Hello Boys & Girls Once upon a time i was browning Dankung's website than i found a custom made slingshot link, so i got curious and click the link than i saw "Custom made slingshot with 10mm Ti Rod" i was like.."Wow...Woot Da Faq? 10mm Ti Rod..0_0" My Brain Exploded so i pm DK to find out if i was dreaming, it turn's out i was not dreaming but it would take up to two weeks to custom make a slingshot with 10mm Ti Rod coz after all 10mm Ti rod are not going to be easy to bend, after about 5 minute talk between my left and right brain i put down an order for a Custom make 10mm Ti rod "Normal" Dancing Slingshot, so after about a month wait "i am at New Zealand" so it dose take abit longer to show up at my door than other countrys, so i pick up the parcel..wait..woot on earth? why is it so light? feels like nothing in the box so i quickly get a knife and carefully cut the box open. Oops there it is my custom made 10mm Ti rod Dancing Slingshot.

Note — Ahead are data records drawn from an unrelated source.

-- ==== Sys2Proof/Laws/KeepsEvents.lean ====
section
/-! SUPPORT. What every operation of Machine/Events.lean keeps. -/

namespace Sys2Proof.Machine

variable {kqu : List Instr} {kou : List Emit} {kfr : Nat}

theorem keeps_writeOut (s : State) (b : Blk) (x : Snap) (hs : Keeps kqu kou kfr s) : Keeps kqu kou kfr (State.writeOut s b x) := by
  unfold State.writeOut
  try dsimp only
  with_reducible
    apply keeps_ite
    apply keeps_endSnap
    assumption
    apply keeps_ite
    assumption
    apply keeps_ite
    apply keeps_endSnap
    assumption
    apply keeps_endSnap
    apply keeps_writeBuf
    assumption

theorem keeps_execSnapWriteoutDone {pg : Pg} {s : State} {kt : State} (ke : execSnapWriteoutDone pg s = .next kt) (hs : Keeps kqu kou kfr s) : Keeps kqu kou kfr kt := by
  simp only [execSnapWriteoutDone, State.done, Host.Outcome.next.injEq] at ke
  subst ke
  with_reducible
    apply keeps_settle
    split
    assumption
    split
    assumption
    apply keeps_writeOut
    assumption

theorem keeps_tableEcc (s : State) (t arg : Nat) (hs : Keeps kqu kou kfr s) : Keeps kqu kou kfr (State.tableEcc s t arg) := by
  unfold State.tableEcc
  try dsimp only
  with_reducible
    refine keeps_mk ?_
    apply keeps_inc
    assumption

theorem keeps_retireCell (s : State) (d : Nat) (hs : Keeps kqu kou kfr s) : Keeps kqu kou kfr (State.retireCell s d) := by
  unfold State.retireCell
  try dsimp only
  with_reducible
    apply keeps_ite
    apply keeps_setFreeCells
    apply keeps_inc
    assumption
    assumption

theorem keeps_cellEcc (s : State) (d cid : Nat) (hs : Keeps kqu kou kfr s) : Keeps kqu kou kfr (State.cellEcc s d cid) := by
  unfold State.cellEcc
  try dsimp only
  with_reducible
    apply keeps_retireCell
    split
    assumption
    apply keeps_ite
    apply keeps_add
    apply keeps_foldl
    intro _
    intro _
    intro _
    apply keeps_pfcCheck
    apply keeps_discard
    assumption
    assumption
    apply keeps_ite
    apply keeps_inc
    apply keeps_foldl
    intro _
    intro _
    intro _
    apply keeps_discard
    assumption
    assumption
    assumption

theorem keeps_dmaFault (s : State) (pg : Nat) (hs : Keeps kqu kou kfr s) : Keeps kqu kou kfr (State.dmaFault s pg) := by
  unfold State.dmaFault
  try dsimp only
  with_reducible
    refine keeps_mk ?_
    assumption

theorem keeps_meshEcc (s : State) (i : Nat) (hs : Keeps kqu kou kfr s) : Keeps kqu kou kfr (State.meshEcc s i) := by
  unfold State.meshEcc
  try dsimp only
  with_reducible
    split
    assumption
    apply keeps_meshGone
    assumption

theorem keeps_ownEffect (s : State) (b : Blk) (c arg : Nat) (hs : Keeps kqu kou kfr s) : Keeps kqu kou kfr (State.ownEffect s b c arg) := by
  unfold State.ownEffect
  try dsimp only
  with_reducible
    split
    apply keeps_tableEcc
    assumption
    apply keeps_cellEcc
    assumption
    apply keeps_meshEcc
    assumption
    apply keeps_ite
    apply keeps_failRdx
    assumption
    assumption
    apply keeps_ite
    apply keeps_partReset
    assumption
    assumption
    apply keeps_gangIntegrity
    assumption
    apply keeps_trainIntegrity
    assumption
    apply keeps_trainIntegrity
    assumption
    apply keeps_gangIntegrity
    assumption
    apply keeps_ite
    apply keeps_toSt
    assumption
    assumption
    refine keeps_mk ?_
    assumption
    apply keeps_dmaFault
    assumption
    assumption

theorem keeps_errorEvent (s : State) (pg c arg : Nat) (hs : Keeps kqu kou kfr s) : Keeps kqu kou kfr (State.errorEvent s pg c arg) := by
  unfold State.errorEvent
  try dsimp only
  with_reducible
    split
    assumption
    split
    assumption
    apply keeps_ite
    assumption
    apply keeps_raise
    apply keeps_ownEffect
    assumption

theorem keeps_execErrorEvent {pg : Pg} {cls : BitVec 6} {arg : Word} {s : State} {kt : State} (ke : execErrorEvent pg cls arg s = .next kt) (hs : Keeps kqu kou kfr s) : Keeps kqu kou kfr kt := by
  simp only [execErrorEvent, State.done, Host.Outcome.next.injEq] at ke
  subst ke
  with_reducible
    apply keeps_settle
    apply keeps_errorEvent
    assumption

theorem keeps_lostTick (s : State) (k : Nat) (hs : Keeps kqu kou kfr s) : Keeps kqu kou kfr (State.lostTick s k) := by
  unfold State.lostTick
  try dsimp only
  with_reducible
    apply keeps_ite
    assumption
    apply keeps_ite
    apply keeps_raise
    apply keeps_add
    apply keeps_add
    assumption
    apply keeps_add
    apply keeps_add
    assumption

theorem keeps_execLostMsTick {k : DieNo} {s : State} {kt : State} (ke : execLostMsTick k s = .next kt) (hs : Keeps kqu kou kfr s) : Keeps kqu kou kfr kt := by
  simp only [execLostMsTick, State.done, Host.Outcome.next.injEq] at ke
  subst ke
  with_reducible
    apply keeps_settle
    apply keeps_lostTick
    assumption

end Sys2Proof.Machine
end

It is Very Very light just to compare how light it is i use my first slingshot from DK wish is the "Black Pocket thunder hunting slingshot" and a Electronic Scale, Black Pocket thunder weight in @ 260g than Custom 10mm Ti Rod Slingshot weight in @ 150g...Wow...Ok time to shoot with it, they both got 2040 loop and the custom slingshot dose come with grooves so i do feel its more accurate than Black Pocket thunder, because it's so light i do feel the shock from the loop bands more than the more heavy Black Pocket thunder, so here comes 1632 loop..Wow..i can shoot with this set up all day long it would even be better with pseudo-tapers 1632 or 2040 at the end there are no Pro's or Con's between this two Slingshot from DK, both are Very Nicely Made and the Finish are Second to None..Enough typing i am heading back out with my Ti New Love..


----------



## Alfred E.M. (Jul 5, 2014)

*Metal frames rock!*


----------



## mattwalt (Jan 5, 2017)

Sukkapow! I agree - oriental style frames are awesome - Ti is next level.


----------



## tastetickles (Jul 3, 2017)

Take a flame to it and watch it turn purple blue


----------



## Ibojoe (Mar 13, 2016)

Very nice!


----------



## Kalevala (Jul 20, 2014)

Shooting video coming hopefully :thumbsup:


----------



## crazyslingshot (Dec 25, 2009)

Awesome. it's said a titanium rod slingshot last 1,000 years.


----------



## mattwalt (Jan 5, 2017)

Thats stonking good value...

$78US for a custom ti frame.


----------



## VAshooter (Feb 10, 2015)

I want one...I want one...I want one...OK, please I want one.


----------